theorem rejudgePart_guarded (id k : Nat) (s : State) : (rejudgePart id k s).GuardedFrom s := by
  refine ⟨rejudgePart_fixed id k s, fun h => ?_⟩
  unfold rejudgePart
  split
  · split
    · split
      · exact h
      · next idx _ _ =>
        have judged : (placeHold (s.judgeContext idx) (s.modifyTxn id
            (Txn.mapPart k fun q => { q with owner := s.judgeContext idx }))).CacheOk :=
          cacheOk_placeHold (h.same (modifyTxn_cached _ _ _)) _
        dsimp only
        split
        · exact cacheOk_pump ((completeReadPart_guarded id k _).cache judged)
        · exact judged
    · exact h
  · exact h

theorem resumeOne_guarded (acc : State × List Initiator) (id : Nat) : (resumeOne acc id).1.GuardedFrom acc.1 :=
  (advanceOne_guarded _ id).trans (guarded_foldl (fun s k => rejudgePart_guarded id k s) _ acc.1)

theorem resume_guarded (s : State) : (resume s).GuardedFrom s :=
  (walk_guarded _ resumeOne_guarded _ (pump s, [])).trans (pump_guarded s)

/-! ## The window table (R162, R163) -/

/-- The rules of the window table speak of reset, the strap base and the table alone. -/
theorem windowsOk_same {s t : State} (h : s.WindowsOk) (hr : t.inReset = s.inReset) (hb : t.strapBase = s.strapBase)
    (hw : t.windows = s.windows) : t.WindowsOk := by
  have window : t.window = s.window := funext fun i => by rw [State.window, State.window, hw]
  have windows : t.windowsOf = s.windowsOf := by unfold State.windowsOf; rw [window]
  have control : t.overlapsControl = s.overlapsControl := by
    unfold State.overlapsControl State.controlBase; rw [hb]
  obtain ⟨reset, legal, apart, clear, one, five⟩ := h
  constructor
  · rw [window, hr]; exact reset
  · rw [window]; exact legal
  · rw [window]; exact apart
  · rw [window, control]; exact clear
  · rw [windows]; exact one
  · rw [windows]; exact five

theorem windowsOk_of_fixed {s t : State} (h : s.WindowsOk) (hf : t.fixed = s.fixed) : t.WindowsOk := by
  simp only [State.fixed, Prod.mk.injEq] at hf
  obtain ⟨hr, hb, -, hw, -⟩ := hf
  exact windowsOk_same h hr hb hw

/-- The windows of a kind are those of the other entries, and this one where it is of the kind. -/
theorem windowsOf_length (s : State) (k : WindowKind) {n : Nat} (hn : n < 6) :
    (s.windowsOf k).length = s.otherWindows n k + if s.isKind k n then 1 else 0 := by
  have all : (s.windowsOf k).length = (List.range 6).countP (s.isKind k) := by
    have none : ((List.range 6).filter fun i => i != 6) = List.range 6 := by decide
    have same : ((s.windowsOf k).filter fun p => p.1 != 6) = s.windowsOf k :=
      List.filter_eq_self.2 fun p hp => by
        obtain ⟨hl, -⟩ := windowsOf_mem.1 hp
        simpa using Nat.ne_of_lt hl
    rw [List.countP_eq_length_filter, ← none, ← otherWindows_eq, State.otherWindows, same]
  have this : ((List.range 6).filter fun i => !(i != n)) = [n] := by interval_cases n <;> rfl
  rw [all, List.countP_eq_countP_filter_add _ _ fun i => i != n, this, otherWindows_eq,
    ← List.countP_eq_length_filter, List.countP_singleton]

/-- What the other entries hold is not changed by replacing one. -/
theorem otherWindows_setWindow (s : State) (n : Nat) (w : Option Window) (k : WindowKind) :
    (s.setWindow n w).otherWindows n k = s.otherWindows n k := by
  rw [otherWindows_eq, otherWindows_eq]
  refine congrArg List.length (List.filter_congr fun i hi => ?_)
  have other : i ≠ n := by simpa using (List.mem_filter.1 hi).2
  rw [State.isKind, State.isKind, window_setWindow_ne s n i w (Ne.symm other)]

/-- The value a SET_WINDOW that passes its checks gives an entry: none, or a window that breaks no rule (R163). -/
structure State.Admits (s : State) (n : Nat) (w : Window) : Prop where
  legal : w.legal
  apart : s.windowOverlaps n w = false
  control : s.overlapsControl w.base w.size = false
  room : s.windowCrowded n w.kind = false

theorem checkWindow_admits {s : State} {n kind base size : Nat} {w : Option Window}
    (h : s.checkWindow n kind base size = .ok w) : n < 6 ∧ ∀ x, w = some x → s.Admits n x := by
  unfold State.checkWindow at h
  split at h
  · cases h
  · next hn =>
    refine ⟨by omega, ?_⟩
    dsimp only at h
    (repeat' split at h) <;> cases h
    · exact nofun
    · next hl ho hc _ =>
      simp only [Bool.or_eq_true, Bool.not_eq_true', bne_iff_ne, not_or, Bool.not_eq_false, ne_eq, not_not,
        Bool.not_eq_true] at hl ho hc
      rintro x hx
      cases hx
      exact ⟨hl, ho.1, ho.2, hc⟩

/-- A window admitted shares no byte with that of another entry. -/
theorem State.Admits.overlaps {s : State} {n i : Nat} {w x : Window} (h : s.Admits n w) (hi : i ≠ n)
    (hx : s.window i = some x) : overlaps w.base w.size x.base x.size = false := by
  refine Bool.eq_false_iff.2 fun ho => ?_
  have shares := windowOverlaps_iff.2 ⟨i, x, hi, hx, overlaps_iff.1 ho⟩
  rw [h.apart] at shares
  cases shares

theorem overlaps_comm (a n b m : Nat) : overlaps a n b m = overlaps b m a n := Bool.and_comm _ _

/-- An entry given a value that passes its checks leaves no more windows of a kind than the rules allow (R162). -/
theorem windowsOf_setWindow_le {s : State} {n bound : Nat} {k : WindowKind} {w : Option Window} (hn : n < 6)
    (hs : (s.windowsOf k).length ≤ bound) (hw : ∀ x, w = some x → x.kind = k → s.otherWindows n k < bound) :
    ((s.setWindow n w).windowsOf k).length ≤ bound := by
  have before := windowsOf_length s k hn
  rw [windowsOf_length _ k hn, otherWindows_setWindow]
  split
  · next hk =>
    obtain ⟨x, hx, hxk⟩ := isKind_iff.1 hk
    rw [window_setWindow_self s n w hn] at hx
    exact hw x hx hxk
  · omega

Problem description:
Which lines above run from the one containing "replacing one. -/" down to the one containing "(hx : s.window"? Repeat exactly those, both ends included, and nothing else.

Written reply:
/-- What the other entries hold is not changed by replacing one. -/
theorem otherWindows_setWindow (s : State) (n : Nat) (w : Option Window) (k : WindowKind) :
    (s.setWindow n w).otherWindows n k = s.otherWindows n k := by
  rw [otherWindows_eq, otherWindows_eq]
  refine congrArg List.length (List.filter_congr fun i hi => ?_)
  have other : i ≠ n := by simpa using (List.mem_filter.1 hi).2
  rw [State.isKind, State.isKind, window_setWindow_ne s n i w (Ne.symm other)]

/-- The value a SET_WINDOW that passes its checks gives an entry: none, or a window that breaks no rule (R163). -/
structure State.Admits (s : State) (n : Nat) (w : Window) : Prop where
  legal : w.legal
  apart : s.windowOverlaps n w = false
  control : s.overlapsControl w.base w.size = false
  room : s.windowCrowded n w.kind = false

theorem checkWindow_admits {s : State} {n kind base size : Nat} {w : Option Window}
    (h : s.checkWindow n kind base size = .ok w) : n < 6 ∧ ∀ x, w = some x → s.Admits n x := by
  unfold State.checkWindow at h
  split at h
  · cases h
  · next hn =>
    refine ⟨by omega, ?_⟩
    dsimp only at h
    (repeat' split at h) <;> cases h
    · exact nofun
    · next hl ho hc _ =>
      simp only [Bool.or_eq_true, Bool.not_eq_true', bne_iff_ne, not_or, Bool.not_eq_false, ne_eq, not_not,
        Bool.not_eq_true] at hl ho hc
      rintro x hx
      cases hx
      exact ⟨hl, ho.1, ho.2, hc⟩

/-- A window admitted shares no byte with that of another entry. -/
theorem State.Admits.overlaps {s : State} {n i : Nat} {w x : Window} (h : s.Admits n w) (hi : i ≠ n)
    (hx : s.window i = some x) : overlaps w.base w.size x.base x.size = false := by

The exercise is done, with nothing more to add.